Edsall and Obamacare: More Confusion

December 03, 2014

Thomas Edsall used his column today to agree with Charles Schumer that the Democrats made a mistake by pushing through Obamacare and should have instead focused on the economy. As I’ve noted previously, this is wrong on both sides.

On the economy side, what does Schumer think the Democrats would have accomplished if they had never said a word about health care? Would they have gotten another $20 billion a year in stimulus spending, $30 billion, $40 billion? Plug in your number, but it doesn’t have to get too high before it doesn’t pass the laugh test. Of course any additional spending would have been good both for creating jobs and the longer term benefits, but if Schumer is claiming that barring a whole different political world (i.e. doing a lot more than skipping health care reform) we would have seen enough stimulus to make a qualitative difference in the state of economy, and the public’s view of the economy, then he’s been smoking something strong.

There is a plausible alternative economic story, but it has nothing to do with Obamacare. Instead of using Big Government to protect the Wall Street gang from their own greed and incompetence, Obama could have let the market work its magic and put most of the Wall Streeters out of business. (Left to the market, Goldman Sachs, Morgan Stanley, Bank of America and Citigroup certainly would have gone bankrupt.) He could have used the Justice Department to put the Wall Street felons behind bars. (Knowingly putting fraudulent loans in a mortgage backed security is fraud. Selling an investment grade rating for a mortgage backed security is fraud.)  And, he could have tapped into populist sentiment to impose a Wall Street sales tax that would tax financial speculation. Even the I.M.F. has recommended increasing taxes on the financial industry, recognizing it as an undertaxed sector. 

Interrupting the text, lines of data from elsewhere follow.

/-- What the commands of the strings do (spec/08_battery_string_estimation.md). -/
def Obligations.StringCommands : Prop :=
  (∀ (k : Nat) (s : State),
      s.strUsed k = true →
      259200 ≤ s.anchorAge k →
      ((s.estOf k).unanchored && s.isActive (s.strKey k 0x0A)) = false →
      ∃ t, exec (.unanchoredTimeout k) s = .next t ∧
        (s.mayRaise (s.strKey k 0x0A) = true → t.isActive (s.strKey k 0x0A) = true) ∧
        t = (if (s.estOf k).unanchored then s else s.setEst k { s.estOf k with unanchored := true, unanchoredAt := s.now }).raise (s.strKey k 0x0A) 0)
  ∧ (∀ (k : Nat) (s : State),
      s.strUsed k = true →
      s.probeWanted k = true →
      s.inMode .track = false →
      ∃ t, exec (.probeStart k) s = .next t ∧
        t = (if s.spm.supply == .source && s.inSharing k && s.sharers.any (· != k) && !s.probeOrWindow && s.probeFits k then ({ s.setStr k { s.str k with probeState := 2, probeMark := (s.str k).mark } with spm := { (s.setStr k { s.str k with probeState := 2, probeMark := (s.str k).mark }).spm with probe := some (k, ((s.setStr k { s.str k with probeState := 2, probeMark := (s.str k).mark }).str k).probeNeg, (s.setStr k { s.str k with probeState := 2, probeMark := (s.str k).mark }).now) } } : State).spmCompute else s.setStr k { s.str k with probeState := 1 }))
  ∧ (∀ (k : Nat) (neg : Bool) (since : Nat) (s : State),
      s.spm.probe = some (k, neg, since) →
      s.elapsed since 12 = true →
      ∃ t, exec .probeShiftEnd s = .next t ∧
        t = ({ s.setStr k { s.str k with probeState := 0, probeCount := (s.str k).probeCount + 1, probeNeg := !(s.str k).probeNeg } with spm := { s.spm with probe := none } } : State).spmCompute)
  ∧ (∀ (ch : Chan) (k : Nat) (s : State),
      Safety.writable s ch (0x5006 + 256 * k) 5 [1] = true →
      s.mayWriteCommon = true →
      s.probeOrWindow = false →
      ∃ t, exec (.slackRequest ch k) s = .next t ∧
        Safety.confirms t ch ∧
        t.strs = ((s.setObjN (0x5006 + 256 * k) 5 1 1).requestSlack k false).strs)
  ∧ (∀ (k : Nat) (s : State),
      s.strUsed k = true →
      (s.estOf k).unanchored = true →
      s.objN (0x5006 + 256 * k) 7 = 1 →
      (s.str k).slack.runs = false →
      s.inMode .track = false →
      (s.str k).lastAuto = none →
      exec (.slackAutoRequest k) s = .next ((s.setStr k { s.str k with lastAuto := some s.now }).requestSlack k false))
  ∧ (∀ (ch : Chan) (k : Nat) (s : State),
      Safety.writable s ch (0x5006 + 256 * k) 5 [2] = true →
      s.slackAbortStatus k = 0 →
      ∃ t, exec (.slackAbort ch k) s = .next t ∧
        Safety.confirms t ch ∧
        t.strs = ((s.setObjN (0x5006 + 256 * k) 5 1 2).abortSlack k).strs)
  ∧ (∀ (k : Nat) (s : State),
      (s.str k).slack = .rampDown →
      s.elapsed (s.str k).slackFrom 10 = true →
      exec (.slackRampDownEnd k) s = .next ((s.setStr k { s.str k with slack := .rest }).spmCompute))
  ∧ (∀ (k : Nat) (s : State),
      (s.str k).slack = .rest →
      s.elapsed (s.str k).slackFrom 1190 = true →
      exec (.slackRestPoint k) s = .next (s.slackPoint k))
  ∧ (∀ (k : Nat) (s : State),
      k < s.strs.length →
      (s.str k).slack = .rampUp →
      s.elapsed (s.str k).slackUpFrom 10 = true →
      ∃ t, exec (.slackComplete k) s = .next t ∧
        (t.str k).slack = .complete ∧
        (t.str k).slackDone = (s.str k).slackDone + 1 ∧
        (∀ n, n ≠ k → t.str n = s.str n))
  ∧ (∀ (k : Nat) (s : State),
      (s.str k).slack.out = true →
      s.heldFor (s.str k).marginBadSince 1 = true →
      exec (.slackConditionAbort k) s = .next (s.abortSlack k))
  ∧ (∀ (k : Nat) (s : State),
      s.heldFor (s.str k).refusedSince 86400 = true →
      ∃ t, exec (.slackRefusalTimeout k) s = .next t ∧
        (s.mayRaise (s.strKey k 0x0B) = true → t.isActive (s.strKey k 0x0B) = true))
  ∧ (∀ (ch : Chan) (k : Nat) (v : Nat) (s : State),
      Safety.writable s ch (0x5005 + 256 * k) 0x0C (leBytes 1 v) = true →
      s.replacedStatus k v = 0 →
      ∃ t, exec (.stringReplaced ch k v) s = .next t ∧
        Safety.confirms t ch ∧
        t.strs = (s.replaceString k).strs)
  ∧ (∀ (s : State),
      s.regionOn .sup = true →
      exec .estimatorCommit s = .next (s.commitEst false))
  ∧ (∀ (k : Nat) (which : Nat) (s : State),
      s.estRuns k = true →
      which = 0 →
      s.elapsed (s.estOf k).iAt (1 / 100) = true →
      ∃ t, exec (.stringInputTimeout k which) s = .next t ∧
        (s.mayRaise (s.strKey k 1) = true → t.isActive (s.strKey k 1) = true))
  ∧ (∀ (k : Nat) (s : State),
      s.strUsed k = true →
      30 * ticksPerMs ≤ s.since (s.str k).contactorAt →
      ∃ t, exec (.auxContactMismatch k) s = .next t ∧
        (s.mayRaise (s.strKey k 4) = true → t.isActive (s.strKey k 4) = true))
  ∧ (∀ (k : Nat) (s : State),
      k < s.strs.length →
      (s.str k).shed = true →
      (s.str k).contactor = true →
      10 * ticksPerMs ≤ s.since (s.str k).shedAt →
      ∃ t, exec (.stringShedOpen k) s = .next t ∧
        (t.str k).contactor = false ∧
        (t.str k).connected = false ∧
        (t.str k).openedAt = s.opMs ∧
        (∀ n, n ≠ k → t.str n = s.str n))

In short, there is a populist economic path that Obama could have pursued that would have put the economy and the Democrats in a very different position. But nothing about the Affordable Care Act (ACA) prevented them from going this route. Furthermore, it’s unlikely that Senator Schumer has any interest in following this path, unless the NYT neglected to cover his endorsement of a financial transaction tax and the jailing of Wall Street bankers.

 

On the insurance side, Edsall makes the same mistake as Schumer in discussing the uninsured. The uninsured are not a fixed group of people. The number of people who become uninsured over the course of a year are roughly 50 percent more than the number of uninsured at a point in time. This means that if the number of uninsured are 50 million at a point in time, the number of people who will be uninsured over the course of a year will be around 75 million. Over the course of two years, it is likely that close to 100 million people will be uninsured at some point in time.

If we take this 100 million figure, it is likely that the overwhelming majority of the electorate will either themselves face a stretch of uninsurance or have an immediate family member or close friend who has been uninsured over a two year period. (If you consider that 4.7 million leave or lose their job every month, this makes sense.) And, to deal with the racial overtones in the Schumer speech, most of these short-term uninsured are likely to be middle class and white.

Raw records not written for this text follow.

@[simp] theorem setCharger_pending (s : State) (n : Nat) (v : Charger) : (s.setCharger n v).pending = s.pending := rfl
@[simp] theorem setCharger_now (s : State) (n : Nat) (v : Charger) : (s.setCharger n v).now = s.now := rfl
@[simp] theorem setCharger_part (s : State) (n : Nat) (v : Charger) : (s.setCharger n v).part = s.part := rfl
@[simp] theorem setCharger_serial (s : State) (n : Nat) (v : Charger) : (s.setCharger n v).serial = s.serial := rfl
@[simp] theorem setCharger_supply (s : State) (n : Nat) (v : Charger) : (s.setCharger n v).supply = s.supply := rfl
@[simp] theorem setCharger_mode (s : State) (n : Nat) (v : Charger) : (s.setCharger n v).mode = s.mode := rfl
@[simp] theorem setCharger_clock (s : State) (n : Nat) (v : Charger) : (s.setCharger n v).clock = s.clock := rfl
@[simp] theorem setCharger_mods (s : State) (n : Nat) (v : Charger) : (s.setCharger n v).mods = s.mods := rfl
@[simp] theorem setCharger_groups (s : State) (n : Nat) (v : Charger) : (s.setCharger n v).groups = s.groups := rfl
@[simp] theorem setCharger_adc (s : State) (n : Nat) (v : Charger) : (s.setCharger n v).adc = s.adc := rfl
@[simp] theorem setCharger_tide (s : State) (n : Nat) (v : Charger) : (s.setCharger n v).tide = s.tide := rfl
@[simp] theorem setCharger_insts (s : State) (n : Nat) (v : Charger) : (s.setCharger n v).insts = s.insts := rfl
@[simp] theorem setCharger_engines (s : State) (n : Nat) (v : Charger) : (s.setCharger n v).engines = s.engines := rfl
@[simp] theorem setCharger_stages (s : State) (n : Nat) (v : Charger) : (s.setCharger n v).stages = s.stages := rfl
@[simp] theorem setCharger_phases (s : State) (n : Nat) (v : Charger) : (s.setCharger n v).phases = s.phases := rfl
@[simp] theorem setCharger_pgs (s : State) (n : Nat) (v : Charger) : (s.setCharger n v).pgs = s.pgs := rfl
@[simp] theorem setCharger_rcs (s : State) (n : Nat) (v : Charger) : (s.setCharger n v).rcs = s.rcs := rfl
@[simp] theorem setCharger_obs (s : State) (n : Nat) (v : Charger) : (s.setCharger n v).obs = s.obs := rfl
@[simp] theorem setCharger_spm (s : State) (n : Nat) (v : Charger) : (s.setCharger n v).spm = s.spm := rfl
@[simp] theorem setCharger_feeds (s : State) (n : Nat) (v : Charger) : (s.setCharger n v).feeds = s.feeds := rfl
@[simp] theorem setCharger_strs (s : State) (n : Nat) (v : Charger) : (s.setCharger n v).strs = s.strs := rfl
@[simp] theorem setCharger_chargers (s : State) (n : Nat) (v : Charger) : (s.setCharger n v).chargers = put s.chargers n v := rfl
@[simp] theorem setCharger_dead (s : State) (n : Nat) (v : Charger) : (s.setCharger n v).dead = s.dead := rfl
@[simp] theorem setCharger_rails (s : State) (n : Nat) (v : Charger) : (s.setCharger n v).rails = s.rails := rfl
@[simp] theorem setCharger_railGroups (s : State) (n : Nat) (v : Charger) : (s.setCharger n v).railGroups = s.railGroups := rfl
@[simp] theorem setCharger_thermal (s : State) (n : Nat) (v : Charger) : (s.setCharger n v).thermal = s.thermal := rfl
@[simp] theorem setCharger_faults (s : State) (n : Nat) (v : Charger) : (s.setCharger n v).faults = s.faults := rfl
@[simp] theorem setCharger_pair (s : State) (n : Nat) (v : Charger) : (s.setCharger n v).pair = s.pair := rfl
@[simp] theorem setCharger_net (s : State) (n : Nat) (v : Charger) : (s.setCharger n v).net = s.net := rfl
@[simp] theorem setCharger_berths (s : State) (n : Nat) (v : Charger) : (s.setCharger n v).berths = s.berths := rfl
@[simp] theorem setCharger_ports (s : State) (n : Nat) (v : Charger) : (s.setCharger n v).ports = s.ports := rfl
@[simp] theorem setCharger_mem (s : State) (n : Nat) (v : Charger) : (s.setCharger n v).mem = s.mem := rfl
@[simp] theorem setCharger_log (s : State) (n : Nat) (v : Charger) : (s.setCharger n v).log = s.log := rfl
@[simp] theorem setCharger_img (s : State) (n : Nat) (v : Charger) : (s.setCharger n v).img = s.img := rfl
@[simp] theorem setCharger_cfg (s : State) (n : Nat) (v : Charger) : (s.setCharger n v).cfg = s.cfg := rfl
@[simp] theorem setCharger_kept (s : State) (n : Nat) (v : Charger) : (s.setCharger n v).kept = s.kept := rfl
@[simp] theorem setCharger_draws (s : State) (n : Nat) (v : Charger) : (s.setCharger n v).draws = s.draws := rfl

@[simp] theorem setRail_pending (s : State) (n : Nat) (v : Rail) : (s.setRail n v).pending = s.pending := rfl
@[simp] theorem setRail_now (s : State) (n : Nat) (v : Rail) : (s.setRail n v).now = s.now := rfl
@[simp] theorem setRail_part (s : State) (n : Nat) (v : Rail) : (s.setRail n v).part = s.part := rfl
@[simp] theorem setRail_serial (s : State) (n : Nat) (v : Rail) : (s.setRail n v).serial = s.serial := rfl
@[simp] theorem setRail_supply (s : State) (n : Nat) (v : Rail) : (s.setRail n v).supply = s.supply := rfl
@[simp] theorem setRail_mode (s : State) (n : Nat) (v : Rail) : (s.setRail n v).mode = s.mode := rfl
@[simp] theorem setRail_clock (s : State) (n : Nat) (v : Rail) : (s.setRail n v).clock = s.clock := rfl
@[simp] theorem setRail_mods (s : State) (n : Nat) (v : Rail) : (s.setRail n v).mods = s.mods := rfl
@[simp] theorem setRail_groups (s : State) (n : Nat) (v : Rail) : (s.setRail n v).groups = s.groups := rfl
@[simp] theorem setRail_adc (s : State) (n : Nat) (v : Rail) : (s.setRail n v).adc = s.adc := rfl
@[simp] theorem setRail_tide (s : State) (n : Nat) (v : Rail) : (s.setRail n v).tide = s.tide := rfl
@[simp] theorem setRail_insts (s : State) (n : Nat) (v : Rail) : (s.setRail n v).insts = s.insts := rfl
@[simp] theorem setRail_engines (s : State) (n : Nat) (v : Rail) : (s.setRail n v).engines = s.engines := rfl
@[simp] theorem setRail_stages (s : State) (n : Nat) (v : Rail) : (s.setRail n v).stages = s.stages := rfl
@[simp] theorem setRail_phases (s : State) (n : Nat) (v : Rail) : (s.setRail n v).phases = s.phases := rfl
@[simp] theorem setRail_pgs (s : State) (n : Nat) (v : Rail) : (s.setRail n v).pgs = s.pgs := rfl
@[simp] theorem setRail_rcs (s : State) (n : Nat) (v : Rail) : (s.setRail n v).rcs = s.rcs := rfl
@[simp] theorem setRail_obs (s : State) (n : Nat) (v : Rail) : (s.setRail n v).obs = s.obs := rfl
@[simp] theorem setRail_spm (s : State) (n : Nat) (v : Rail) : (s.setRail n v).spm = s.spm := rfl
@[simp] theorem setRail_feeds (s : State) (n : Nat) (v : Rail) : (s.setRail n v).feeds = s.feeds := rfl
@[simp] theorem setRail_strs (s : State) (n : Nat) (v : Rail) : (s.setRail n v).strs = s.strs := rfl
@[simp] theorem setRail_chargers (s : State) (n : Nat) (v : Rail) : (s.setRail n v).chargers = s.chargers := rfl
@[simp] theorem setRail_dead (s : State) (n : Nat) (v : Rail) : (s.setRail n v).dead = s.dead := rfl
@[simp] theorem setRail_rails (s : State) (n : Nat) (v : Rail) : (s.setRail n v).rails = put s.rails n v := rfl
@[simp] theorem setRail_railGroups (s : State) (n : Nat) (v : Rail) : (s.setRail n v).railGroups = s.railGroups := rfl
@[simp] theorem setRail_thermal (s : State) (n : Nat) (v : Rail) : (s.setRail n v).thermal = s.thermal := rfl
@[simp] theorem setRail_faults (s : State) (n : Nat) (v : Rail) : (s.setRail n v).faults = s.faults := rfl
@[simp] theorem setRail_pair (s : State) (n : Nat) (v : Rail) : (s.setRail n v).pair = s.pair := rfl
@[simp] theorem setRail_net (s : State) (n : Nat) (v : Rail) : (s.setRail n v).net = s.net := rfl
@[simp] theorem setRail_berths (s : State) (n : Nat) (v : Rail) : (s.setRail n v).berths = s.berths := rfl
@[simp] theorem setRail_ports (s : State) (n : Nat) (v : Rail) : (s.setRail n v).ports = s.ports := rfl
@[simp] theorem setRail_mem (s : State) (n : Nat) (v : Rail) : (s.setRail n v).mem = s.mem := rfl
@[simp] theorem setRail_log (s : State) (n : Nat) (v : Rail) : (s.setRail n v).log = s.log := rfl
@[simp] theorem setRail_img (s : State) (n : Nat) (v : Rail) : (s.setRail n v).img = s.img := rfl
@[simp] theorem setRail_cfg (s : State) (n : Nat) (v : Rail) : (s.setRail n v).cfg = s.cfg := rfl
@[simp] theorem setRail_kept (s : State) (n : Nat) (v : Rail) : (s.setRail n v).kept = s.kept := rfl
@[simp] theorem setRail_draws (s : State) (n : Nat) (v : Rail) : (s.setRail n v).draws = s.draws := rfl

@[simp] theorem setRailGroup_pending (s : State) (n : Nat) (v : RailGroup) : (s.setRailGroup n v).pending = s.pending := rfl
@[simp] theorem setRailGroup_now (s : State) (n : Nat) (v : RailGroup) : (s.setRailGroup n v).now = s.now := rfl
@[simp] theorem setRailGroup_part (s : State) (n : Nat) (v : RailGroup) : (s.setRailGroup n v).part = s.part := rfl
@[simp] theorem setRailGroup_serial (s : State) (n : Nat) (v : RailGroup) : (s.setRailGroup n v).serial = s.serial := rfl
@[simp] theorem setRailGroup_supply (s : State) (n : Nat) (v : RailGroup) : (s.setRailGroup n v).supply = s.supply := rfl
@[simp] theorem setRailGroup_mode (s : State) (n : Nat) (v : RailGroup) : (s.setRailGroup n v).mode = s.mode := rfl
@[simp] theorem setRailGroup_clock (s : State) (n : Nat) (v : RailGroup) : (s.setRailGroup n v).clock = s.clock := rfl
@[simp] theorem setRailGroup_mods (s : State) (n : Nat) (v : RailGroup) : (s.setRailGroup n v).mods = s.mods := rfl
@[simp] theorem setRailGroup_groups (s : State) (n : Nat) (v : RailGroup) : (s.setRailGroup n v).groups = s.groups := rfl
@[simp] theorem setRailGroup_adc (s : State) (n : Nat) (v : RailGroup) : (s.setRailGroup n v).adc = s.adc := rfl
@[simp] theorem setRailGroup_tide (s : State) (n : Nat) (v : RailGroup) : (s.setRailGroup n v).tide = s.tide := rfl
@[simp] theorem setRailGroup_insts (s : State) (n : Nat) (v : RailGroup) : (s.setRailGroup n v).insts = s.insts := rfl
@[simp] theorem setRailGroup_engines (s : State) (n : Nat) (v : RailGroup) : (s.setRailGroup n v).engines = s.engines := rfl
@[simp] theorem setRailGroup_stages (s : State) (n : Nat) (v : RailGroup) : (s.setRailGroup n v).stages = s.stages := rfl
@[simp] theorem setRailGroup_phases (s : State) (n : Nat) (v : RailGroup) : (s.setRailGroup n v).phases = s.phases := rfl
@[simp] theorem setRailGroup_pgs (s : State) (n : Nat) (v : RailGroup) : (s.setRailGroup n v).pgs = s.pgs := rfl
@[simp] theorem setRailGroup_rcs (s : State) (n : Nat) (v : RailGroup) : (s.setRailGroup n v).rcs = s.rcs := rfl
@[simp] theorem setRailGroup_obs (s : State) (n : Nat) (v : RailGroup) : (s.setRailGroup n v).obs = s.obs := rfl
@[simp] theorem setRailGroup_spm (s : State) (n : Nat) (v : RailGroup) : (s.setRailGroup n v).spm = s.spm := rfl
@[simp] theorem setRailGroup_feeds (s : State) (n : Nat) (v : RailGroup) : (s.setRailGroup n v).feeds = s.feeds := rfl
@[simp] theorem setRailGroup_strs (s : State) (n : Nat) (v : RailGroup) : (s.setRailGroup n v).strs = s.strs := rfl
@[simp] theorem setRailGroup_chargers (s : State) (n : Nat) (v : RailGroup) : (s.setRailGroup n v).chargers = s.chargers := rfl
@[simp] theorem setRailGroup_dead (s : State) (n : Nat) (v : RailGroup) : (s.setRailGroup n v).dead = s.dead := rfl
@[simp] theorem setRailGroup_rails (s : State) (n : Nat) (v : RailGroup) : (s.setRailGroup n v).rails = s.rails := rfl
@[simp] theorem setRailGroup_railGroups (s : State) (n : Nat) (v : RailGroup) : (s.setRailGroup n v).railGroups = put s.railGroups n v := rfl
@[simp] theorem setRailGroup_thermal (s : State) (n : Nat) (v : RailGroup) : (s.setRailGroup n v).thermal = s.thermal := rfl
@[simp] theorem setRailGroup_faults (s : State) (n : Nat) (v : RailGroup) : (s.setRailGroup n v).faults = s.faults := rfl
@[simp] theorem setRailGroup_pair (s : State) (n : Nat) (v : RailGroup) : (s.setRailGroup n v).pair = s.pair := rfl
@[simp] theorem setRailGroup_net (s : State) (n : Nat) (v : RailGroup) : (s.setRailGroup n v).net = s.net := rfl
@[simp] theorem setRailGroup_berths (s : State) (n : Nat) (v : RailGroup) : (s.setRailGroup n v).berths = s.berths := rfl
@[simp] theorem setRailGroup_ports (s : State) (n : Nat) (v : RailGroup) : (s.setRailGroup n v).ports = s.ports := rfl
@[simp] theorem setRailGroup_mem (s : State) (n : Nat) (v : RailGroup) : (s.setRailGroup n v).mem = s.mem := rfl
@[simp] theorem setRailGroup_log (s : State) (n : Nat) (v : RailGroup) : (s.setRailGroup n v).log = s.log := rfl
@[simp] theorem setRailGroup_img (s : State) (n : Nat) (v : RailGroup) : (s.setRailGroup n v).img = s.img := rfl
@[simp] theorem setRailGroup_cfg (s : State) (n : Nat) (v : RailGroup) : (s.setRailGroup n v).cfg = s.cfg := rfl
@[simp] theorem setRailGroup_kept (s : State) (n : Nat) (v : RailGroup) : (s.setRailGroup n v).kept = s.kept := rfl
@[simp] theorem setRailGroup_draws (s : State) (n : Nat) (v : RailGroup) : (s.setRailGroup n v).draws = s.draws := rfl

In this vein, Edsall compounds this confusion by including a graph from a Brookings study showing the winners and losers from ACA by income decile. The graph shows the bottom two deciles are big winners and every other income group as losers, with the top decile losing least.

There are two problems with the graph used by Edsall. First, it does not break out the impact on the top one percent separately. The increase in the Medicare tax and its imposition on capital gains only applies to people in the top one percent. While this would have a trivial impact on the income of the whole decile, these taxes would notably impact the top one percent. In other words, the top one percent paid the biggest price as a share of their income from the ACA. This fact does not come out in this graph.

The other problem is that it is only showing the impact on after-tax income. A cancer survival earning $50,000 a year who can buy a gold insurance plan in the exchanges for $6,000 a year is a loser in the Brookings analysis. It doesn’t take account of access to insurance. Nor does it take account of any benefit from the sharp slowdown in health care cost growth. (Costs are now more than 10 percent lower than had been projected back in 2008 for 2014.) While Obamacare is not responsible for all of the slowdown in cost growth, it surely is part of the explanation.

Of course if people don’t understand that their ability to get affordable insurance during a stretch of unemployment (or employment at a job that doesn’t provide insurance) is due to the ACA, and that cost growth has slowed sharply, then they are unlikely to give the Democrats much credit. The public might not be as stupid as Jonathan Gruber claimed, but they are probably not that much better informed on major policy issues than Senator Schumer and Thomas Edsall.